Luck turned with my main, a lovely seabass served over fennel and oranges.

The skin was crispy while the fish oh-so-tender. The fennel and orange gave it a nice summer freshness that meant I did not feel overstuffed after eating it.  I couldn’t have had any more or any less.

The fish and chips, however, were, like the calamari tasteless and overly greasy. The chips/fries were so overdone you couldn’t even tell they used to be potatoes.  The mushy peas (also served in a soup spoon) went largely untouched, due to the worst combination of no taste up front and a weird aftertaste.

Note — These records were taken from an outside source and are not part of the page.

-- ==== Sys2Proof/Certificates/Slice0/Obligations.lean ====
section
/-! DEFINITION. The statements for the provers, in the order of the command table's families. -/

open Sys2Proof Sys2Proof.Machine

/-- Nothing waits for work to end: no block reset, no entry to DOME or SHELF, no retune, no rolling update (R502, R507, R508, R448). -/
abbrev Sys2Proof.When.settled (s : State) : Prop :=
  s.pw.block = none ∧ s.pw.domeStep = 0 ∧ s.fg F.PWR_STATUS.STATE ≠ 3 ∧ s.mg.retunes = [] ∧ s.fb F.MGT_STATUS.MIXED_UCODE = false


/-! ### Queues and commands (R280 to R312) -/

/-- The pointer a doorbell of a queue moves: TAIL of a command queue, HEAD of another (R284). -/
def Sys2Proof.When.pointer (s : State) (q : Nat) : Nat :=
  if s.fg F.QM_QDESC.TYPE q = qCommand then s.fg F.QM_QDESC.TAIL q else s.fg F.QM_QDESC.HEAD q

/-- The entries a doorbell may announce: free entries of a command queue, entries held by another (R284). -/
def Sys2Proof.When.room (s : State) (q : Nat) : Nat :=
  if s.fg F.QM_QDESC.TYPE q = qCommand then s.ringSize q - s.ringHeld q else s.ringHeld q

/-- A doorbell that is taken (R280, R284). -/
abbrev Sys2Proof.When.doorbell (s : State) (who : Req) (q : BitVec 16) (v : Word) : Prop :=
  s.live = true ∧ s.qmAllows who = true ∧ s.fg F.QM_QDESC.STATE q.toNat = 1 ∧ v.toNat < 2 ^ 32 ∧
  0 < (v.toNat + 2 ^ 32 - When.pointer s q.toNat) % 2 ^ 32 ∧ (v.toNat + 2 ^ 32 - When.pointer s q.toNat) % 2 ^ 32 < 2 ^ 31 ∧
  (v.toNat + 2 ^ 32 - When.pointer s q.toNat) % 2 ^ 32 ≤ When.room s q.toNat

/-- A write of word 0 that leaves the configuration of the queue as it is. -/
abbrev Sys2Proof.When.sameWord0 (s : State) (q : BitVec 16) (w : Word) : Prop :=
  bitOf w.toNat 10 = false ∧ bitOf w.toNat 11 = false ∧ qdescCfg.all (fun f => s.fg f q.toNat == bitsOf w.toNat f.lo f.w) = true

/-- An enable that is taken (R283). -/
abbrev Sys2Proof.When.queueEnable (s : State) (who : Req) (q : BitVec 16) (w : Word) : Prop :=
  s.live = true ∧ s.qmAllows who = true ∧ s.fg F.QM_QDESC.STATE q.toNat = 0 ∧ s.enableFault q.toNat = none ∧ When.sameWord0 s q w

/-- A disable of an enabled command queue (R305). -/
abbrev Sys2Proof.When.queueDisable (s : State) (who : Req) (q : BitVec 16) (w : Word) : Prop :=
  s.live = true ∧ s.qmAllows who = true ∧ s.fg F.QM_QDESC.STATE q.toNat = 1 ∧ s.fg F.QM_QDESC.TYPE q.toNat = qCommand ∧ When.sameWord0 s q w

/-- A write the queue manager makes. -/
abbrev Sys2Proof.When.qmWrite (s : State) (who : Req) : Prop := s.live = true ∧ s.qmAllows who = true

/-- A session that may claim the device, and the identity it claims it for (R280). -/
abbrev Sys2Proof.When.claim (s : State) (who : Req) (ident : BitVec 32) (owner : Nat) : Prop :=
  s.live = true ∧ s.fg F.QM_OWNER.OWNED = 0 ∧
  ((∃ n : BitVec 12, who = .session n ∧ s.sessOpen n.toNat = true ∧ owner = s.sessIdent n.toNat) ∨
    (isMgmt who = true ∧ s.keyCarries ident.toNat = true ∧ owner = ident.toNat))

/-- A command at the head of its queue that starts: no fault of its words, no mark, no handle to wait for (R285, R292). -/
abbrev Sys2Proof.When.commandStart (s : State) (q : BitVec 16) : Prop :=
  s.headReady q.toNat = true ∧ s.unitFree q.toNat = true ∧ s.rrNext q.toNat = true ∧ s.headBad q.toNat = false ∧
  (Hdr.ofWords (s.headWords q.toNat)).hwait = false ∧ s.hubReach (q.toNat % 8) (s.startSpans q.toNat) = true ∧
  ∀ i < s.headSlots q.toNat, s.marked (s.ringAddr q.toNat (s.fg F.QM_QDESC.HEAD q.toNat + i)) 64 = false

/-- A completion queue that takes a record now, with no mirror (R295, R303). -/
abbrev Sys2Proof.When.cqRoom (s : State) (cq : Nat) : Prop :=
  s.qOn cq qCompletion = true ∧ s.ringHeld cq < s.ringSize cq ∧ s.fg F.QM_QDESC.MIRROR cq = 0

/-- A command that completes, with no extension (R295). -/
abbrev Sys2Proof.When.commandComplete (s : State) (q : BitVec 16) : Prop :=
  When.settled s ∧ s.workDone q.toNat = true ∧ (s.run q.toNat).ext = [] ∧ When.cqRoom s (s.fg F.QM_QDESC.CQ q.toNat) ∧
  s.hubReach (q.toNat % 8) (s.doneSpans q.toNat) = true

/-- A record is written into the next slot of a completion queue and nowhere else (R295, R298). -/
abbrev Sys2Proof.When.recordAt (s t : State) (cq : Nat) (bs : List Byte) : Prop :=
  t.fg F.QM_QDESC.TAIL cq = (s.fg F.QM_QDESC.TAIL cq + 1) % 2 ^ 32 ∧
  ∀ a : Nat, t.byte a = if s.ringAddr cq (s.fg F.QM_QDESC.TAIL cq) ≤ a ∧ a < s.ringAddr cq (s.fg F.QM_QDESC.TAIL cq) + 32
    then (s.withPhase cq bs).getD (a - s.ringAddr cq (s.fg F.QM_QDESC.TAIL cq)) 0 else s.byte a

/-- A quiesce whose unit has finished what it may finish (R305). -/
abbrev Sys2Proof.When.quiesceDone (s : State) (u : QUnit) : Prop :=
  When.settled s ∧ (s.quiescing u).isSome = true ∧ s.fg F.QM_OWNER.RELEASING = 0 ∧
  match u with
  | .queue q => (s.run q.toNat).busy = false ∧ s.ringHeld q.toNat = 0
  | .core c => s.coreIdle c.val = true
  | .port p => s.portOwes p.val = false

/-- A doorbell that is taken moves its queue's pointer to the value it carries, and no other queue's (R280, R284). -/
def Obligations.DoorbellMovesItsPointer : Prop :=
  ∀ (s : State) (who : Req) (q : BitVec 16) (v : Word), When.doorbell s who q v →
    ∃ t, exec (.doorbell who ⟨q, .ok⟩ 8 v) s = .next t ∧ When.pointer t q.toNat = v.toNat ∧
      (s.fg F.QM_QDESC.TYPE q.toNat = qCommand → t.fg F.QM_QDESC.HEAD q.toNat = s.fg F.QM_QDESC.HEAD q.toNat) ∧
      (s.fg F.QM_QDESC.TYPE q.toNat ≠ qCommand → t.fg F.QM_QDESC.TAIL q.toNat = s.fg F.QM_QDESC.TAIL q.toNat) ∧
      ∀ p : BitVec 16, p ≠ q → When.pointer t p.toNat = When.pointer s p.toNat

/-- A queue that may be enabled is; a disabled command queue quiesces; cores and ports are disabled and enabled again by their bits (R283,
R305, R306). -/
def Obligations.EnablesAndDisables : Prop :=
  (∀ (s : State) (who : Req) (q : BitVec 16) (w : Word), When.queueEnable s who q w →
    ∃ t, exec (.queueEnable who q w) s = .next t ∧ t.fg F.QM_QDESC.EN q.toNat = 1 ∧ t.fg F.QM_QDESC.STATE q.toNat = 1) ∧
  (∀ (s : State) (who : Req) (q : BitVec 16) (w : Word), When.queueDisable s who q w →
    ∃ t, exec (.queueDisable who q w) s = .next t ∧ t.fg F.QM_QDESC.EN q.toNat = 0 ∧ t.fg F.QM_QDESC.STATE q.toNat = 2 ∧
      (t.quiescing (.queue q)).isSome = true) ∧
  (∀ (s : State) (who : Req) (c : Fin 96), When.qmWrite s who →
    ∃ t, exec (.coreDisable who c) s = .next t ∧ (s.coreBit F.QM_CORE_DIS_LO.CORES_LO F.QM_CORE_DIS_HI.CORES_HI c.val = false →
      t.coreBit F.QM_CORE_DIS_LO.CORES_LO F.QM_CORE_DIS_HI.CORES_HI c.val = true ∧ t.inPool c.val = false ∧
      (t.quiescing (.core c)).isSome = true)) ∧
  (∀ (s : State) (who : Req) (c : Fin 96), When.qmWrite s who →
    ∃ t, exec (.coreDisableClear who c) s = .next t ∧
      t.coreBit F.QM_CORE_DIS_LO.CORES_LO F.QM_CORE_DIS_HI.CORES_HI c.val = false ∧
      ((s.quiescing (.core c)).isSome = false → 3 ∉ (t.core c.val).out)) ∧
  (∀ (s : State) (who : Req) (p : Fin 8), When.qmWrite s who →
    ∃ t, exec (.portDisable who p) s = .next t ∧ t.fb { F.QM_PORT_DIS.PORTS with lo := p.val, w := 1 } = true ∧
      (s.fb { F.QM_PORT_DIS.PORTS with lo := p.val, w := 1 } = false → (t.quiescing (.port p)).isSome = true)) ∧
  (∀ (s : State) (who : Req) (p : Fin 8), When.qmWrite s who →
    ∃ t, exec (.portDisableClear who p) s = .next t ∧ t.fb { F.QM_PORT_DIS.PORTS with lo := p.val, w := 1 } = false)

/-- A unit that has finished what it may ends its quiesce, and a queue then stops; a core or port stops quiescing at its timeout (R305). -/
def Obligations.QuiesceEndsOrExpires : Prop :=
  (∀ (s : State) (u : QUnit), When.quiesceDone s u →
    ∃ t, exec (.quiesceEnd u) s = .next t ∧ t.quiescing u = none ∧
      (∀ q, u = .queue q → t.fg F.QM_QDESC.STATE q.toNat = 0 ∧ t.fg F.QM_QDESC.EN q.toNat = 0)) ∧
  (∀ (s : State) (u : QUnit), When.settled s → (s.quiescing u).isSome = true → (∀ q, u ≠ .queue q) →
    ∃ t, exec (.quiesceTimeout u) s = .next t ∧ t.quiescing u = none)

/-- A claim of a free device makes the owner; the owner's release, and a forced one once every queue is stopped, end it (R280). -/
def Obligations.ClaimAndRelease : Prop :=
  (∀ (s : State) (who : Req) (ident : BitVec 32) (owner : Nat), When.claim s who ident owner →
    ∃ t, exec (.claim who ident) s = .next t ∧ t.fg F.QM_OWNER.OWNED = 1 ∧ t.fg F.QM_OWNER.OWNER_ID = owner) ∧
  (∀ (s : State) (n : BitVec 12), s.live = true → s.ownerSess n.toNat = true →
    ∃ t, exec (.release (.session n)) s = .next t ∧ t.fg F.QM_OWNER.OWNED = 0 ∧ t.fg F.QM_OWNER.OWNER_ID = 0 ∧
      t.fg F.QM_OWNER.RELEASING = 0) ∧
  (∀ (s : State) (who : Req), s.live = true → isMgmt who = true → s.fg F.QM_OWNER.RELEASING = 0 →
    (∀ q : Nat, q < 65536 → s.fg F.QM_QDESC.STATE q = 0) →
    ∃ t, exec (.forcedRelease who) s = .next t ∧ t.fg F.QM_OWNER.OWNED = 0 ∧ t.fg F.QM_OWNER.RELEASING = 0)

/-- A command whose words are sound and that its unit can take starts and is given the queue's sequence number; a NOP is then done (R285,
R291, R292). -/
def Obligations.CommandsStart : Prop :=
  (∀ (s : State) (q : BitVec 16) (handle : Ecc), When.commandStart s q →
    ∃ t, exec (.commandStart q { read := .ok, handle := handle }) s = .next t ∧ (t.run q.toNat).busy = true ∧
      (t.run q.toNat).words = s.headWords q.toNat ∧
      (t.run q.toNat).seq = s.fg F.QM_QDESC.SEQ q.toNat ∧
      t.fg F.QM_QDESC.SEQ q.toNat = (s.fg F.QM_QDESC.SEQ q.toNat + 1) % 2 ^ 48 ∧
      t.fg F.QM_QDESC.HEAD q.toNat = (s.fg F.QM_QDESC.HEAD q.toNat + s.headSlots q.toNat) % 2 ^ 32) ∧
  (∀ (s : State) (q : BitVec 16), (s.run q.toNat).busy = true → (s.run q.toNat).opc = 6 →
    ∃ t, exec (.nop q) s = .next t ∧ ((s.run q.toNat).finished = false → t.run q.toNat = { s.run q.toNat with ready := true, finished := true }) ∧
      ∀ p, p ≠ q.toNat → t.run p = s.run p)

I should have listened to others on this one.  The whole bill came to around £90 including 1 glass of wine, 1 beer and service (luckily I had a voucher or else I’d be hopping mad). I’d say it would be a good atmosphere to go have drinks at, but really, no amount of nice decor would make it worth it.

Beach Blanket Babylon on Urbanspoon

Bejoy Tandoori – Bounds Green

There’s a place – a little, unassuming Indian restaurant in Bounds Green (an area in London which I’ve found most people have never heard of. Hint: one stop north of Wood Geen on the Piccadilly line).

The boy lives way up there, and sometimes as a treat after sharing a bottle of wine at the pub down the road, we’ll grab a Saturday night curry. It’s never busy inside, but their takeaway business is hopping, so I think they do well.  The owners and servers (likely family and friends) are sweet and attentive; the food is cheap (we eat like kings and the bill is usually under £30 for the two of us including wine); and everything is delicious.

I don’t take pictures every time I’m there because if there’s one thing they lack on, it’s presentation – and really, there’s no point in me telling you how good the Lamb Dahl and Saag Paneer is (it just is). Just saying, if you ever find yourself so far north you think you might just be in Scotland, check out Bejoy Tandoori. It’s lovely.

P.S. Apologies for the long break in posting. I was off in lovely Barcelona for the Bank Holiday week. Had a lovely time, but didn’t eat anything of particular brilliance apart from Japanese and pizza (which of course, are soo not Catalan cuisine).  Ah well – can’t win ’em all.